The powerhouse New York law firm Cravath, Swaine & Moore was first to make the leap. Its associates had been grumbling about stagnant compensation in the face of rising living costs and the deep debt many had incurred from attending the nation’s top law schools.

So first-year associate pay went up from $160,000 to $180,000. Senior associates also saw raises, based on their years of experience.

The salary increase was a long time coming. It was the first in the nation by Big Law since 2007, and it led to an onslaught of similar announcements by the largest law firms in New York, Washington, D.C., and Los Angeles.

That made big news, partly because the figure was so high and partly because it had been so long. But while law students cheered, few will earn $180,000 upon graduation.

The big pay hike hasn’t exactly trickled down.

 

Salary levels for recent graduates

 

While the biggest and most prestigious law firms set the pace for salaries, other law firms are not always quick to follow. At law firms with fewer than 50 lawyers, the median salary for first-year associates was $90,000, half of what their Big Law counterparts in major markets are making. Even at firms with more than 700 lawyers, the median starting salary fell short of Cravath’s figure, coming in at $155,000.
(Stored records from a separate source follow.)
/-- One bus unit of job `id`: a suspend command, a status read, a command with its address, or a burst. The first claims an idle LUN; the last
issues the operation to the array, or delivers a read (R217, R244). -/
def State.busUnit (s : State) (id : Nat) (j : PageJob) : State :=
  let j' := { j with units := j.units - 1, askedAt := s.tick }
  if j.kind = 9 then
    ((s.putJob id { j' with issued := true }).updLun j.lun (fun u => { u with op := .erase j.block j.pslc, opAt := s.tick, suspends := 0 })).drive
      (.nandErase j.lun j.block j.pslc)
  else if j.kind = 0 ∨ j.kind = 10 then
    if !j.issued then
      ((s.putJob id { j' with issued := true }).updLun j.lun (fun u => { u with op := .read id, opAt := s.tick, suspends := 0 })).drive
        (.nandRead j.lun j.block j.page)
    else if j'.units = 0 then (s.readDone id j).underDone j.lun
    else s.putJob id j'
  else if s.atSuspend j then (s.putJob id j').suspendLun j.lun
  else if s.atStatus j then (s.putJob id j').drive (.nandStatus j.lun)
  else
    let s := if s.idleLun j.lun then s.updLun j.lun (fun u => { u with op := .program id, suspends := 0 }) else s
    if j'.units = 0 then
      let s := (s.putJob id { j' with issued := true }).updLun j.lun (fun u => { u with opAt := s.tick })
      if j.kind = 11 then s else s.program j
    else s.putJob id j'

/-- A LUN of channel `t` whose operation was suspended and whose pSLC page is done. -/
def State.toResume (s : State) (t : Nat) : Option Nat :=
  (s.fc.luns.keys (fun l u => decide (l / 32 = t) && !s.lunFenced l && u.above.isNone
    && (match u.op with | .progSusp _ => true | .eraseSusp _ _ => true | _ => false))).head?

/-- Resume it, as a class-0 bus unit (R244): its time runs again. -/
def State.resumeLun (s : State) (l : Nat) : State :=
  let code := match (s.lun l).op with | .eraseSusp _ _ => 3 | _ => 1
  (s.updLun l (fun u => match u.op with
    | .progSusp j => { u with op := .program j, opAt := s.tick, resumedAt := s.tick }
    | .eraseSusp b p => { u with op := .erase b p, opAt := s.tick, resumedAt := s.tick }
    | _ => u)).drive (.nandResume l (s.suspendCode l code))

/-- What a slot owner does: grants a unit to one of its requests, or has none. -/
abbrev Turn := State → Option State

/-- The first of the turns that has a request. -/
def firstTurn : List Turn → State → State
  | [], s => s
  | f :: t, s => match f s with
    | some s' => s'
    | none => firstTurn t s

/-- The turns of the owners on flash channel `t`. Class 1 goes by deadline, crew and admission (R213); an Anneal grant in an Anneal slot counts in the
Tally and costs no credit (R226). -/
def busC0 (t : Nat) : Turn := fun s =>
  ((s.busJobs t).find? (fun p => decide (p.2.cls = 0))).map (fun p => s.busUnit p.1 p.2)
def busC1 (t : Nat) : Turn := fun s =>
  (minBy (fun p => c1Order p.2.deadline p.2.crew (s.jobPid p.1 p.2)) ((s.busJobs t).filter (fun p => decide (p.2.cls = 1)))).map (fun p => s.busUnit p.1 p.2)
def busCredit (t : Nat) : Turn := fun s =>
  let l := s.busJobs t
  let rs := (l.filterMap (fun p => creditReq p.2.cls p.2.crew)).eraseDups
  match s.richest t rs with
  | none => none
  | some r => (l.find? (fun p => decide (creditReq p.2.cls p.2.crew = some r))).map (fun p =>
      (s.creditGrant t r 1 p.2.askedAt rs).busUnit p.1 p.2)
def busAnneal (t : Nat) : Turn := fun s =>
  ((s.busJobs t).find? (fun p => decide (p.2.cls = 4))).map (fun p => (s.countGrant t annealReq p.2.askedAt).busUnit p.1 p.2)
def busOldest (t : Nat) : Turn := fun s =>
  (minBy (fun p => s.jobAge p.2) ((s.busJobs t).filter (fun p => decide (p.2.cls ≤ 3) && !p.2.bare))).map (fun p => s.busUnit p.1 p.2)

/-! ## The drain path (R217, R222, R243) -/

/-- Drain of one class-0 group: fast-lane pages, its TRIM entries through the journal. -/
def State.drainC0 (s : State) (h : Group) : Option State :=
  match h.firstLeft with
  | some (_, w) => if w.kind.obj.isNone then some (s.drain h).2 else s.flWrite h
  | none => none

/-- A group of class 1 to 3 can move a unit: its merge reads are done, no other group is in the midst of its object, and it needs no segment, or has
one, or one can be opened. -/
def State.drainable (s : State) (h : Group) : Bool :=
  match h.firstLeft with
  | some (_, w) => (match w.kind.obj with
    | none => true
    | some k => !s.objectBusy h k && !w.reads.any (fun i => s.mm.jobs.has i) && (w.seg.isSome && (match w.kind with | .record _ _ _ _ => true | _ => false)
        || (s.ensureSeg k (match k with | .stream _ => w.left | .region _ => 16384)).isSome))
  | none => false
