/-- A MOVE between memories: the next portion goes from the source to the destination (R72, R90). -/
def State.memMove (s : State) (e : Nat) (w : Ccw) (y : Xfer) : State :=
  s.carry e w (fun p s =>
    let obj := p.objPiece w
    let ps := p.pieces p.op
    let blur := !w.drp && ps.any (fun q => overlaps obj q)
    let out := decide ((p.eff w).mode % 2 = 1)
    let n := p.portion (hasCell (obj :: ps)) (opLen p.op)
    let o := slicePieces [obj] p.moved n
    let b := slicePieces ps p.moved n
    let src := if out then b else o
    let dst := if out then o else b
    let remote := !w.drp && dst.any (fun q => decide (q.space = spHost))
    let g := (s.collect e src remote y).blur blur
    let s := if w.drp then g.st else State.scatter e p.fn dst g.bytes g.st
    let at_ := p.moved + g.bytes.length
    let i := if out || remote then pieceIndex ps at_ else 0
    let short := cellEnd src g
    State.wordProgress { bytes := g.bytes.length, fail := g.fail.map (fun f => (i, f.2)), st := s } e p (opLen p.op) 0 short short 1 (fun p => p))

/-- MOVE: bytes go from the object to the buffer, or from the buffer to the object with MODE[0] = 1 (R72, R90, R482). `x`
supplies bytes read from host memory or from a raw NAND page. -/
def execMove (e : Nat) (x : Xfer) (s : State) : Answer :=
  s.dataWord e 0x10 (fun p w s => s.moveChecks p w) (plainStart e) (fun p y w s =>
    if (p.eff w).space = spRaw then s.rawMove e p y w x else s.memMove e w x)

/-! ## Reading streams, regions and vault images (R53, R54, R57, R58, R93, R94) -/

/-- Records that readers can see: accepted, and before the first number still reserved (R29, R53). -/
def Stream.visible (x : Stream) : List Rec := x.live.filter (fun r => decide (r.seq < x.accSeq))

/-- Whole records, header and payload, as many as fit in `n` bytes; with the number after the last. -/
def takeRecs (id : Nat) : List Rec → Nat → List Byte × Option Nat
  | [], _ => ([], none)
  | r :: t, n =>
    let b := recHeader id r ++ r.payload
    if n < b.length then ([], none)
    else
      let rest := takeRecs id t (n - b.length)
      (b ++ rest.1, some (rest.2.getD (r.seq + 1)))

/-- Where a read starts: the records from the cursor on (R53). -/
def Stream.from (x : Stream) (time : Bool) (cur : Nat) : List Rec :=
  if time then x.visible.dropWhile (fun r => decide (r.ts.toNat < cur))
  else x.visible.filter (fun r => decide (cur ≤ r.seq))

/-- The number at which a read that delivers nothing would have started (R93). -/
def Stream.startAt (x : Stream) (time : Bool) (cur : Nat) : Nat :=
  match x.from time cur with
  | r :: _ => r.seq
  | [] => if time then x.accSeq else max cur x.accSeq

def formStream : Form := { spaces := [spStream], gpref := false, buffer := true, spn := true, drp := true, modeMask := 1 }

/-- A record's bytes are still in the Landing: the charge of its write has not been released (R29, R31). -/
def State.recInLanding (s : State) (st : Nat) (r : Rec) : Bool :=
  s.lq.groups.any (fun g => decide (g.id = r.group) && g.writes.any (fun w => !w.released && (match w.kind with
    | .record a q _ _ => decide (a = st) && decide (q = r.seq)
    | _ => false)))

/-- The pages that a read of records takes from NAND, with their segments: those of the records that the Landing no longer holds. -/
def State.recPages (s : State) (st : Nat) (rs : List Rec) : List (Nat × Nat × Nat × Nat) :=
  (rs.flatMap (fun r => if s.recInLanding st r then [] else r.places.map (fun p => (r.seg.getD 0, p)))).eraseDups

/-- READ_STREAM begins: whole records from the cursor on are chosen, and those on NAND are read; lost bytes end it with DATA_FAULT (R53, R54,
R93, R198, R216, R380). -/
def State.beginRead (s : State) (e : Nat) (p : Prog) (w : Ccw) : State :=
  let id := fld w.addr 48 16
  let cur := (p.getGp (fld w.sub 0 4 + 1)).toNat
  let time := w.mode.getLsbD 0
  match s.stream id with
  | none => s
  | some st =>
    if !time && decide (cur < st.oldSeq) then s.endAtWord e Ending.dataGone 0
    else
      let all := st.from time cur
      let r := takeRecs id all (opLen p.op)
      let read := all.takeWhile (fun q => decide (q.seq < r.2.getD 0))
      let pages := s.recPages id read
      let q := State.askReads p.cls p.crew p.deadline pages (s.useStream id)
      if pages.any (fun x => s.pageLost x.1 x.2) then s.endAtWord e Ending.dataFault 0
      else q.2.beginXfr e { Xfr.fresh with src := r.1, heads := 32 * read.length, next := r.2.getD (st.startAt time cur), reads := q.1 }

/-- The first of the chosen records whose bytes a failed media read did not deliver. -/
def State.lostFrom (s : State) (id cur : Nat) (time : Bool) (p : Prog) (n : Nat) : Nat :=
  match s.stream id with
  | none => cur
  | some st =>
    let l := st.from time cur
    (takeRecs id l (p.moved + n)).2.getD (match l with | q :: _ => q.seq | [] => 0)

/-- The checks of a READ_STREAM. -/
def State.streamChecks (s : State) (p : Prog) (w : Ccw) : Option Bad :=
  let id := fld w.addr 48 16
  opChecks formStream p 0 (mediaOps (opLen p.op)) true []
    [badIf (s.noStream id || !s.holds p.mid 3 id 0) Ending.protectionFault 0, if w.drp then none else s.pieceDenied p (p.pieces p.op) true]

/-- The next portion of a READ_STREAM; with its end GP((n+1) mod 16) takes the number after the last record (R93). -/
def State.streamNext (s : State) (e : Nat) (y : Xfr) (w : Ccw) (x : Xfer) : State :=
  s.carry e w (fun p s =>
    let id := fld w.addr 48 16
    let reg := fld w.sub 0 4 + 1
    let n := opLen p.op
    let lost := s.lostFrom id (p.getGp reg).toNat (w.mode.getLsbD 0) p x.data.length
    let s := if x.status = .decode then s.ladderFailed (lostStream id lost 1) id false else s
    s.deliverNext e p w (mediaOps n) (decide (y.src.length < n)) x (fun p => p.setGp reg (BitVec.ofNat 64 y.next)))

/-- READ_STREAM: whole records from the cursor in GP((n+1) mod 16) on, in order (R53, R54, R93). `x` carries the status of
reads from media. -/
def execReadStream (e : Nat) (x : Xfer) (s : State) : Answer :=
  s.dataWord e 0x12 (fun p w s => s.streamChecks p w)
    (fun p w s => s.beginRead e p w) (fun _ y w s => s.streamNext e y w x)

/-- Byte `a` of a region: 0x00 where nothing is written (R57). -/
def Region.byteAt (r : Region) (a : Nat) : Byte :=
  match r.units.find (a / 4096) with
  | some u => u.data.getD (a % 4096) 0
  | none => 0

def Region.bytesAt (r : Region) (a n : Nat) : List Byte := (List.range (min n (r.size - a))).map (fun k => r.byteAt (a + k))

/-- Region of a word's address and the byte offset in it (Table 3.4). -/
def regionId (a : W64) : Nat := fld a 56 8
def regionOff (a : W64) : Nat := fld a 0 56

def formRegionRead : Form := { spaces := [spRegion], gpref := false, buffer := true, spn := true, drp := true, modeMask := 0 }

/-- The pages that a read of `[off, off + n)` of a region takes from NAND. -/
def State.unitPages (s : State) (id : Nat) (r : Region) (off n : Nat) : List (Nat × Nat × Nat × Nat) :=
  ((r.units.filter (fun u => decide (off < u.1 * 4096 + 4096) && decide (u.1 * 4096 < off + n))).flatMap (fun u =>
    if s.unitInLanding id u.1 then [] else u.2.places.map (fun p => (u.2.seg.getD 0, p)))).eraseDups

/-- REGION_READ begins: its bytes are taken, and the pages on NAND are read; lost bytes end it with DATA_FAULT (R380). -/
def State.beginRegionRead (s : State) (e : Nat) (p : Prog) (w : Ccw) : State :=
  let id := regionId w.addr
  match s.region id with
  | none => s
  | some r =>
    let n := opLen p.op
    let pages := s.unitPages id r (regionOff w.addr) n
    let q := State.askReads p.cls p.crew p.deadline pages (s.useRegion id)
    if pages.any (fun x => s.pageLost x.1 x.2) then s.endAtWord e Ending.dataFault 0
    else q.2.beginXfr e { Xfr.fresh with src := r.bytesAt (regionOff w.addr) n, reads := q.1 }

/-- The checks of a REGION_READ. -/
def State.regionReadChecks (s : State) (p : Prog) (w : Ccw) : Option Bad :=
  let id := regionId w.addr
  opChecks formRegionRead p 0 (mediaOps (opLen p.op)) true []
    [badIf (s.noRegion id || !s.holds p.mid 4 id 0) Ending.protectionFault 0, if w.drp then none else s.pieceDenied p (p.pieces p.op) true]

/-- The next portion of a REGION_READ. -/
def State.regionNext (s : State) (e : Nat) (y : Xfr) (w : Ccw) (x : Xfer) : State :=
  s.carry e w (fun p s =>
    let id := regionId w.addr
    let n := opLen p.op
    let s := if x.status = .decode then
        s.ladderFailed (lostRegion id ((regionOff w.addr + p.moved + x.data.length) / 4096 * 4096) 1) id true else s
    s.deliverNext e p w (mediaOps n) (decide (y.src.length < n)) x (fun p => p))

/-- REGION_READ: the latest accepted content of each unit; beyond the end it delivers the bytes up to the end (R29, R57,
R94). -/
def execRegionRead (e : Nat) (x : Xfer) (s : State) : Answer :=
  s.dataWord e 0x14 (fun p w s => s.regionReadChecks p w)
    (fun p w s => s.beginRegionRead e p w) (fun _ y w s => s.regionNext e y w x)

/-- The slot a VAULT_READ reads: the named one, or the active one of its pair with MODE[0] = 1 (R94). -/
def State.vaultSlot (s : State) (w : Ccw) : Nat :=
  let n := fld w.addr 58 6
  if w.mode.getLsbD 0 then n / 2 * 2 + (if s.mm.active.get (n / 2) false then 1 else 0) else n

/-- The verified image of a slot. -/
def State.image (s : State) (n : Nat) : Option (List Byte) :=
  match s.mm.slots.find n with
  | some v => if v.verified then some v.image else none
  | none => none

def formVault : Form := { spaces := [spVault], gpref := false, buffer := true, spn := true, drp := true, modeMask := 1 }

/-- The checks of a VAULT_READ. -/
def State.vaultChecks (s : State) (p : Prog) (w : Ccw) : Option Bad :=
  opChecks formVault p 0 0 true []
    [badIf ((s.image (s.vaultSlot w)).isNone || !s.holds p.mid 5 (fld w.addr 58 6 / 2) 0) Ending.protectionFault 0,
     if w.drp then none else s.pieceDenied p (p.pieces p.op) true]

/-- The next portion of a VAULT_READ. -/
def State.vaultNext (s : State) (e : Nat) (y : Xfr) (w : Ccw) (x : Xfer) : State :=
  s.carry e w (fun p s => s.deliverNext e p w 0 (decide (y.src.length < opLen p.op)) x (fun p => p))

/-- VAULT_READ: bytes of a verified vault image (R58, R94). -/
def execVaultRead (e : Nat) (x : Xfer) (s : State) : Answer :=
  s.dataWord e 0x15 (fun p w s => s.vaultChecks p w)
    (fun p w s => s.beginXfr e { Xfr.fresh with
      src := (((s.image (s.vaultSlot w)).getD []).drop (fld w.addr 0 58)).take (opLen p.op) })
    (fun _ y w s => s.vaultNext e y w x)

/-! ## FILL -/

def formFill : Form := { spaces := [spHost, spYard, spLocal], gpref := true, buffer := false, spn := false, drp := false, modeMask := 1 }

/-- The pattern of a FILL (Table 3.11). -/
def Prog.pattern (p : Prog) (w : Ccw) : List Byte :=
  if (p.eff w).mode % 2 = 1 then leBytes 8 (p.getGp (fld w.sub 0 4)).toNat else [w.sub]

/-- The checks of a FILL. -/
def State.fillChecks (s : State) (p : Prog) (w : Ccw) : Option Bad :=
  let v := p.eff w
  firstBad [undefIf (decide (v.mode % 2 = 1) && decide (15 < w.sub.toNat)),
    opChecks formFill p (opLen p.op) 0 false [] [badIf (!s.memAllowed p v.space v.addr (opLen p.op) true) Ending.protectionFault 0]]
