-- ==== Sys2Proof/Machine/ModeCmds.lean ====
section
/-! DEFINITION. MODE_REQUEST (R441, R453, R484, Table 16.2), one row for each target. -/
namespace Sys2Proof.Machine

/-- The packet is executed as its issuer sent it, and not under PROPOSE or RATIFY, whose packet another function is answered for. -/
def Req.direct (r : Req) : Bool := decide (r.fn = r.dest)

/-- The row of a target. -/
def modeRow (m : Mode) (from_ : List Mode) : Cmd :=
  { opc := 0x0B01, takes := fun r => decide (r.b 8 = m.code), used := [(8, 0xFF)], right := rightCfg, modes := from_, apply := fun _ _ _ s => Res.ok s }

/-- The reply after a transition: byte 8 carries the mode entered. -/
def State.entered (s : State) : Res := Res.result s [BitVec.ofNat 8 s.mode.code]

/-- No submission queue is bound to a class-0 crew, no program runs, and the Landing holds no charge. -/
def State.quietChecks (s : State) : Option (BitVec 16) :=
  let c0 := fun (q : Sq) => match q.crew.bind s.crew with | some k => decide (k.cls = 0) | none => false
  firstFail [
    failIf (s.qe.sqs.any (fun q => c0 q.2)) Status.busy,
    failIf (!(s.engsWith (fun p => decide (p.phase ≠ .postwait))).isEmpty) Status.busy,
    failIf (decide (s.lq.heldAll ≠ 0)) Status.busy]

/-- From Service or Degraded a checkpoint that carries the Landing-empty mark is written before the transition (R484). -/
def State.leaveFor (s : State) (m : Mode) : State :=
  ((if s.inMode [.service, .degraded] then s.writeCheckpoint true s.consumed else s).setMode m).evalGuarantee

/-- Targets of Table 16.2. -/
def modeTargets : List Nat := [2, 4, 5, 0xB]

/-- Boot; the row also answers the targets that Table 16.2 does not list. -/
def cmdModeBoot : Cmd :=
  { modeRow .boot [.provision, .service, .degraded, .update, .diagnostic] with
    takes := fun r => decide (r.b 8 = 2) || !modeTargets.contains (r.b 8)
    check := fun _ r => failIf (decide (r.b 8 ≠ 2)) Status.modeWrong
    apply := fun _ _ _ s => { Res.ok (s.powerLoss false false true) with fin := .silent } }

/-- MODE_REQUEST with target Boot: the power-loss sequence without a power loss, then a device reset; no reply is posted. -/
def execModeRequestBoot (fn : Nat) (s : State) : Answer := s.command cmdModeBoot fn .error

/-- Provision: Table 16.2 lists dual consent as the first check. -/
def cmdModeProvision : Cmd :=
  { modeRow .provision modesSD with
    prot := fun _ _ => true
    check := fun s r => firstFail [failIf (s.otp.locked && r.direct) Status.consentPending, s.quietChecks]
    apply := fun _ _ _ s => (s.leaveFor .provision).entered }

/-- MODE_REQUEST with target Provision. -/
def execModeRequestProvision (fn : Nat) (s : State) : Answer := s.command cmdModeProvision fn .error

def cmdModeService : Cmd :=
  { modeRow .service [.provision] with
    check := fun s _ => firstFail [failIf (!s.mm.characterised) Status.busy, failIf s.mm.ckptA.isNone Status.busy]
    apply := fun _ _ _ s => s.endUpdateAtReset.enterService.entered }

/-- MODE_REQUEST with target Service, or Degraded where a unit is fenced (R385). -/
def execModeRequestService (fn : Nat) (s : State) : Answer := s.command cmdModeService fn .error

def cmdModeDiagnostic : Cmd :=
  { modeRow .diagnostic modesPSD with
    check := fun s _ => s.quietChecks
    apply := fun _ _ _ s => (s.leaveFor .diagnostic).entered }

/-- MODE_REQUEST with target Diagnostic. -/
def execModeRequestDiagnostic (fn : Nat) (s : State) : Answer := s.command cmdModeDiagnostic fn .error

end Sys2Proof.Machine
end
“It’s not what I expected to see,” said James Leipold, executive director of the National Association for Law Placement (NALP). “After all the publicity surrounding the move to $180,000, I fully expected to see the national median starting salary for law firms move upward, but what the data reveal is that for the most part, only the largest firms in the largest legal markets made the move, and while many offices are paying $180,000 to start, many are not. The result is upward movement in some law-firm size bands while the national median has remained unchanged.”

It took several years for the previous pay hike in 2007 to become the industry standard, and some believe it could be a few years for the influence of Cravath’s new salary to take hold. Still, the legal market has changed significantly in the past decade.

As more law firms grow through mergers and acquisitions, the largest firms are not as similar to one another as they used to be. There are firms with more than 700 lawyers that are made up of small regional offices, many of which do not pay starting salaries of $180,000.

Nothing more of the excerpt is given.